BEGIN Information

-- ==== Sys2Proof/Machine/Arith.lean ====
section
/-! DEFINITION. Add and Multiply (spec/42_arithmetic.md): exact, on the integers (R102). -/

namespace Sys2Proof.Machine

/-- Add, opcode 1 (R100). -/
def execAdd (p1 p2 p3 : Operand) (s : State) : Result := threeParam (fun a b => a + b) p1 p2 p3 s

/-- Multiply, opcode 2 (R101). -/
def execMultiply (p1 p2 p3 : Operand) (s : State) : Result := threeParam (fun a b => a * b) p1 p2 p3 s

end Sys2Proof.Machine
end

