-- ==== Sys2Proof/Machine/Flags.lean ====
section
/-! DEFINITION. The machine has no flags (spec/10_state.md R17). What other machines keep in flags is here a word: the 0 or
1 of a comparison (spec/43_compare.md R107) and the test of a loaded value against zero (spec/44_jumps.md). -/

namespace Sys2Proof.Machine

/-- "The result is the integer 1 or the integer 0, a full word" (R107). -/
def truthWord (b : Bool) : Int := if b then 1 else 0

/-- Strictly less, as signed integers of any size (R105, R107). -/
def lessThanWord (a b : Int) : Int := truthWord (decide (a < b))

/-- The same integer (R106, R107). -/
def equalsWord (a b : Int) : Int := truthWord (decide (a = b))

/-- "true" is any non-zero value, negative values included (spec/44_jumps.md R110). -/
def truthy (c : Int) : Bool := decide (c ≠ 0)

/-- "only the integer 0 is false" (spec/44_jumps.md R111). -/
def falsy (c : Int) : Bool := decide (c = 0)

end Sys2Proof.Machine
end

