-- ==== Sys2Proof/Machine/Fetch.lean ====
section
/-! DEFINITION. Reading an instruction from memory: `decode(Mem, pc)` of spec/30_encoding.md R67. -/

namespace Sys2Proof.Machine

/-- The `n` parameter words from address `a` on, in address order (R52, R59; spec/20_memory.md R42). -/
def readParams (a : Nat) : Nat → State → Except Raised (List Int)
  | 0, _ => .ok []
  | n + 1, s => do
    let w ← memRead a s
    let ws ← readParams (a + 1) n s
    .ok (w :: ws)

/-- `decode(Mem, pc)`: the opcode word and its checks, then the parameter words, "only after the opcode word has passed
every check" (R59, R67). -/
def fetchInstr (s : State) : Except Raised Instr := do
  let w ← memRead s.pc s
  match decodeHeader w with
  | .error r => .error (raisedOf w r)
  | .ok h =>
    let raws ← readParams (s.pc + 1) h.op.arity s
    .ok (h.build raws)

end Sys2Proof.Machine
end

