-- ==== Sys2Proof/Machine/Platform.lean ====
section
/-! DEFINITION. One core and its platform: what the outside can do to a core between its steps (spec/10_state.md R24,
spec/45_io.md R120, spec/70_reset_and_hazards.md R175 to R179). -/

namespace Sys2Proof.Machine

/-- What can happen to a standalone core. -/
inductive Event where
  /-- the core takes its step (spec/40_execution_cycle.md R77) -/
  | step
  /-- the producer of `IN` appends a value (spec/60_exceptions.md R147) -/
  | supply (v : Int)
  /-- the consumer of `OUT` takes a value (spec/60_exceptions.md R147) -/
  | collect
  /-- the platform sets `cancel` (spec/60_exceptions.md R142) -/
  | raiseCancel
  /-- the `reset` port (spec/70_reset_and_hazards.md R170, R175) -/
  | reset (image : List Int)
deriving DecidableEq, Repr

/-- The state after an event; `none` where the event is not possible: no step, nothing to collect. -/
def applyEvent (e : Event) (s : State) : Option State :=
  match e with
  | .step =>
    match step s with
    | .next t => some t
    | .fault _ => none
    | .refused _ => none
  | .supply v => some (supply v s)
  | .collect => (collect s).map Prod.snd
  | .raiseCancel => some (raiseCancel s)
  | .reset image => some (resetPort image s)

/-- A sequence of events, as far as all are possible. -/
def applyEvents : List Event → State → Option State
  | [], s => some s
  | e :: es, s =>
    match applyEvent e s with
    | none => none
    | some t => applyEvents es t

end Sys2Proof.Machine
end

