-- ==== Sys2Proof/Laws/Pipeline.lean ====
section
/-! SUPPORT. What a step of a pipeline can do, and the ring: one lemma for each kind of choice, and the small lemmas of the
ring's indices, of `view`, `putBack` and `propagate`. -/

namespace Sys2Proof.Machine

variable {p q : Pipeline} {i j n : Nat} {s t : State}

/-! ### The ring -/

theorem outIndex_eq (h : i < n) : outIndex n i = if i + 1 = n then 0 else i + 1 := by
  unfold outIndex
  split
  · next h' => rw [h', Nat.mod_self]
  · exact Nat.mod_eq_of_lt (by omega)

theorem outIndex_lt (h : i < n) : outIndex n i < n := Nat.mod_lt _ (by omega)

/-- Different instances write different channels. -/
theorem outIndex_ne (hi : i < n) (hj : j < n) (h : i ≠ j) : outIndex n i ≠ outIndex n j := by
  rw [outIndex_eq hi, outIndex_eq hj]
  split <;> split <;> omega

/-- With two instances or more, none writes the channel it reads. -/
theorem outIndex_ne_self (hi : i < n) (hn : 1 < n) : outIndex n i ≠ i := by
  rw [outIndex_eq hi]
  split <;> omega

/-! ### What a step can do -/

theorem view_some (h : view p i = some s) :
    ∃ u, p.insts[i]? = some u ∧ s = { u with outChan := channel p (outIndex p.insts.length i) } := by
  unfold view at h
  cases hu : p.insts[i]? with
  | none => simp [hu] at h
  | some u => simp [hu] at h; exact ⟨u, rfl, h.symm⟩

theorem step_run : p.step (.run i) = some q ↔
    ∃ s t, view p i = some s ∧ s.status = .running ∧ runInstruction s = .next t ∧ q = propagate (putBack p i t) := by
  simp only [Pipeline.step]
  cases view p i with
  | none => simp
  | some s =>
    by_cases hs : s.status = .running
    · cases hr : runInstruction s with
      | next t => simp [hs, hr, @eq_comm _ q]
      | fault r => simp [hs, hr]
      | refused r => simp [hs, hr]
    · simp [hs]

theorem step_cancel : p.step (.cancel i) = some q ↔
    ∃ s, p.insts[i]? = some s ∧ s.status = .running ∧ s.cancel = true ∧ q = ⟨p.insts.set i (takeCancel s)⟩ := by
  simp only [Pipeline.step]
  cases p.insts[i]? with
  | none => simp
  | some s =>
    by_cases hs : s.status = .running ∧ s.cancel = true
    · simp [hs, @eq_comm _ q]
    · simp only [hs, if_false]
      constructor
      · simp
      · rintro ⟨u, hu, h1, h2, _⟩
        cases hu
        exact absurd ⟨h1, h2⟩ hs

/-- A Running instance that cannot run waits. -/
theorem waits_of_no_step (hv : view p i = some s) (hr : s.status = .running) (h : p.step (.run i) = none) :
    runInstruction s = .fault .blockedOnInput ∨ runInstruction s = .fault .blockedOnOutput := by
  cases hx : runInstruction s with
  | next t => rw [step_run.mpr ⟨s, t, hv, hr, hx, rfl⟩] at h; contradiction
  | refused r => exact absurd hx (runInstruction_not_refused s r)
  | fault r =>
    unfold runInstruction at hx
    cases hf : fetchInstr s with
    | error e => simp [hf] at hx
    | ok i =>
      simp only [hf] at hx
      rcases exec_no_step hx with ⟨_, _, _, rfl⟩ | ⟨_, _, _, _, _, rfl⟩ <;> simp

/-- What an instruction emits stands behind what its output channel held. -/
theorem runInstruction_emits (h : runInstruction s = .next t) : ∃ emitted, t.outChan = s.outChan ++ emitted := by
  rcases runInstruction_cases h with ⟨e, _, rfl⟩ | ⟨i, _, he⟩
  · exact ⟨[], by simp⟩
  · cases he <;> first | exact ⟨_, rfl⟩ | exact ⟨[], (by simp)⟩

@[simp] theorem putBack_length (p : Pipeline) (i : Nat) (t : State) : (putBack p i t).insts.length = p.insts.length := by
  simp [putBack]

/-- What `putBack` makes of each instance. -/
theorem putBack_getElem? (hi : i < p.insts.length) (k : Nat) :
    (putBack p i t).insts[k]? =
      ((if k = i then some { t with outChan := [] } else p.insts[k]?).map fun r =>
        if k = outIndex p.insts.length i then
          { r with inChan := r.inChan ++ t.outChan.drop (channel p (outIndex p.insts.length i)).length }
        else r) := by
  simp only [putBack, List.getElem?_modify, List.getElem?_set]
  by_cases h : k = i
  · subst h; simp [hi, eq_comm]
  · simp [h, Ne.symm h, eq_comm]

/-! ### The propagation of `cancel` -/

theorem raiseCancel_of_cancel (h : s.cancel = true) : raiseCancel s = s := by simp [raiseCancel, h]

@[simp] theorem raiseCancel_raiseCancel (s : State) : raiseCancel (raiseCancel s) = raiseCancel s :=
  raiseCancel_of_cancel (raiseCancel_cancel s)

theorem propagate_of_faulted (h : ∃ s ∈ p.insts, s.status = .faulted) : propagate p = ⟨p.insts.map raiseCancel⟩ := by
  obtain ⟨s, hs, hf⟩ := h
  exact if_pos (List.any_eq_true.mpr ⟨s, hs, by simp [hf]⟩)

theorem propagate_of_not_faulted (h : ∀ s ∈ p.insts, s.status ≠ .faulted) : propagate p = p := by
  refine if_neg ?_
  simpa using h

/-- An instruction leaves what stands at the `cancel` input, and takes at most one value from its input channel. -/
theorem runInstruction_ports (h : runInstruction s = .next t) :
    t.cancel = s.cancel ∧ t.cancelAge = s.cancelAge ∧ t.cancelDraw = s.cancelDraw ∧ t.inChan.length ≤ s.inChan.length := by
  rcases runInstruction_cases h with ⟨e, _, rfl⟩ | ⟨i, _, he⟩
  · simp
  · cases he <;> simp_all

/-- An instruction has the same effect when `cancel` has been set. -/
theorem runInstruction_raiseCancel (h : runInstruction s = .next t) :
    runInstruction (raiseCancel s) = .next (raiseCancel t) := by
  obtain ⟨h1, _, h3, _⟩ := runInstruction_ports h
  unfold raiseCancel
  rw [h1, h3]
  split
  · exact h
  · next hc =>
    obtain ⟨e, he, hr⟩ := runInstruction_ported (x := []) (c := true) (g := 0) (w := s.cancelDraw + 1) h (Nat.le_refl _)
    simpa [atPorts, ← he, hc] using hr

end Sys2Proof.Machine
end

END Information

__How to complete this task__:
For the word "next", find every line in the data that holds it and copy that line.

__Response area__:
    | .next t => some t
  · next h' => rw [h', Nat.mod_self]
    ∃ s t, view p i = some s ∧ s.status = .running ∧ runInstruction s = .next t ∧ q = propagate (putBack p i t) := by
      | next t => simp [hs, hr, @eq_comm _ q]
  | next t => rw [step_run.mpr ⟨s, t, hv, hr, hx, rfl⟩] at h; contradiction
theorem runInstruction_emits (h : runInstruction s = .next t) : ∃ emitted, t.outChan = s.outChan ++ emitted := by
theorem runInstruction_ports (h : runInstruction s = .next t) :
theorem runInstruction_raiseCancel (h : runInstruction s = .next t) :
    runInstruction (raiseCancel s) = .next (raiseCancel t) := by
  · next hc =>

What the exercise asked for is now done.